Content field ambiguity. The rich-text body lives in different fields depending on recording type:

Type Plain-text field Rich HTML field
Todo content description
Message subject content
Card content
Document title content

The CLI has to sniff both content and description, check which one contains HTML, and pick the right one. This is the kind of thing that breaks silently.

Storage URL opacity. The href values in <bc-attachment> tags are storage URLs (https://storage.3.basecamp.com/...). The SDK rewrites these through the API host for auth, then follows a redirect to a signed S3 URL. This two-hop dance works, but the URLs aren't guaranteed stable — they're an implementation detail of how Trix stores blob references.

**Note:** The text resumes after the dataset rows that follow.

-- ==== Sys2Proof/Syntax.lean ====
section
/-!
DEFINITION. Sys2Proof/Syntax.lean: the instructions of Xistra and the events of the G16, one constructor for each row
of the opcode table, with the operand types the encoding tables name (R29–R47).
-/
namespace Sys2Proof

/-- A guard (R33): the sense, and the predicate it names. -/
structure Guard where
  neg : Bool
  p : Fin 8
  deriving DecidableEq, Repr

/-- A general register `g0`–`g31` (R30). -/
abbrev GReg := Fin 32
/-- A vector field: `v0`–`v31` in short mode, `w0`–`w15` in long mode (R30, R110). -/
abbrev VField := Fin 32
/-- A predicate `p0`–`p7`. -/
abbrev PReg := Fin 8
/-- A mask `m0`–`m7`. -/
abbrev MReg := Fin 8
/-- A loop counter `lc0`–`lc1`. -/
abbrev LcReg := Fin 2
/-- A completion counter `cc0`–`cc15`. -/
abbrev CcReg := Fin 16
/-- A write pointer `wp0`–`wp3`. -/
abbrev WpReg := Fin 4
/-- A transfer channel. -/
abbrev Channel := Fin 4

/-- The format tags of R80, in the order of their codes. -/
inductive Tag where
  | none | i8 | z8 | i16 | z16 | i32 | z32 | i64 | i4 | z4 | f8a | f8b | f6 | n4 | bf16 | f16 | f32 | f64 | idx
  deriving DecidableEq, Repr

/-- The code of a tag (R80). -/
def Tag.code : Tag → Nat
  | .none => 0 | .i8 => 1 | .z8 => 2 | .i16 => 3 | .z16 => 4 | .i32 => 5 | .z32 => 6 | .i64 => 7 | .i4 => 8
  | .z4 => 9 | .f8a => 10 | .f8b => 11 | .f6 => 12 | .n4 => 13 | .bf16 => 14 | .f16 => 15 | .f32 => 16
  | .f64 => 17 | .idx => 18

/-- The six scopes (R16, R46). -/
inductive Scope where
  | core | quad | die | pkg | pod | sys
  deriving DecidableEq, Repr

/-- The code of a scope (R46). -/
def Scope.code : Scope → Nat
  | .core => 0 | .quad => 1 | .die => 2 | .pkg => 3 | .pod => 4 | .sys => 5

/-- The trap causes of R330, in the order of their codes 0x01–0x18. -/
inductive Cause where
  | illegal | priv | misalign | localRange | tagMismatch | lookaheadBreach | divZero | pageFault | pageProt
  | pteReserved | eccUncorr | remoteFault | pluralDetached | barrierOverrun | queueOverflow | heapFull | tableBad
  | lexiconBad | statusReserved | software | break | handlerFault | watchdog | memsideError
  deriving DecidableEq, Repr

/-- The code of a cause (R330). -/
def Cause.code : Cause → Nat
  | .illegal => 0x01 | .priv => 0x02 | .misalign => 0x03 | .localRange => 0x04 | .tagMismatch => 0x05
  | .lookaheadBreach => 0x06 | .divZero => 0x07 | .pageFault => 0x08 | .pageProt => 0x09 | .pteReserved => 0x0A
  | .eccUncorr => 0x0B | .remoteFault => 0x0C | .pluralDetached => 0x0D | .barrierOverrun => 0x0E
  | .queueOverflow => 0x0F | .heapFull => 0x10 | .tableBad => 0x11 | .lexiconBad => 0x12
  | .statusReserved => 0x13 | .software => 0x14 | .break => 0x15 | .handlerFault => 0x16 | .watchdog => 0x17
  | .memsideError => 0x18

No discoverability. An API consumer can't tell whether a recording has inline attachments without fetching and parsing the full HTML body. For agents that want to decide whether to download images for multimodal analysis, this is a wasted round-trip.

Proposed API enhancement

Add an inline_attachments array to recording responses that contain rich text. Return it alongside the existing content/description fields.

{
  "id": 789,
  "type": "Message",
  "subject": "Q4 Report",
  "content": "<p>See attached: <bc-attachment ...>report.pdf</bc-attachment></p>",
  "inline_attachments": [
    {
      "sgid": "BAh7CEk",
      "filename": "report.pdf",
      "content_type": "application/pdf",
      "byte_size": 12345,
      "download_url": "https://3.basecampapi.com/123/blobs/abc/download/report.pdf"
    }
  ]
}

Fields:

  • sgid — the signed global ID (already in the HTML, used for ActionText references)
  • filename — original upload filename
  • content_type — MIME type
  • byte_size — integer, not string (the HTML filesize attribute is a string today)
  • download_url — a stable API-routable URL that the client can GET with auth headers, rather than a raw storage URL that requires rewriting. Ideally the same URL shape that Upload#download_url already returns.

Scope

Only file attachments. Mentions (application/vnd.basecamp.mention) are excluded. Tags without a downloadable blob reference are excluded.

Which recording types

Any type whose API response includes a rich-text HTML body:

  • Message (field: content)
  • Todo (field: description)
  • Kanban::Card (field: content)
  • Document (field: content)
  • Comment (field: content)
  • Question::Answer (field: content)

The field would appear only when attachments are present (empty array or omitted when none).

What this unblocks

  • CLI: Drop the regex parser, use structured data, remove the content-vs-description sniffing
  • SDK: Add InlineAttachments field to recording structs
  • Agents: Discover attachments from list/show responses without parsing HTML — enables "does this message have images I should look at?" decisions
  • Third-party integrations: Any API consumer that wants to mirror or process attachments gets a stable contract instead of HTML scraping

Impact on existing behavior

Additive. The HTML body continues to contain <bc-attachment> elements as before. The new field is additional structured metadata derived from the same source. No breaking changes.

Migration path

If this ships, the CLI can:

  1. Check for inline_attachments in the API response
  2. Fall back to richtext.ExtractAttachments(html) when absent (older API versions, or types not yet covered)
  3. Eventually remove the regex path once the API field is universal

Question for BC3: Is this something that could be derived at the serializer level (walking the ActionText body's <bc-attachment> nodes and emitting structured metadata), or does it need deeper plumbing through the blob/attachment infrastructure?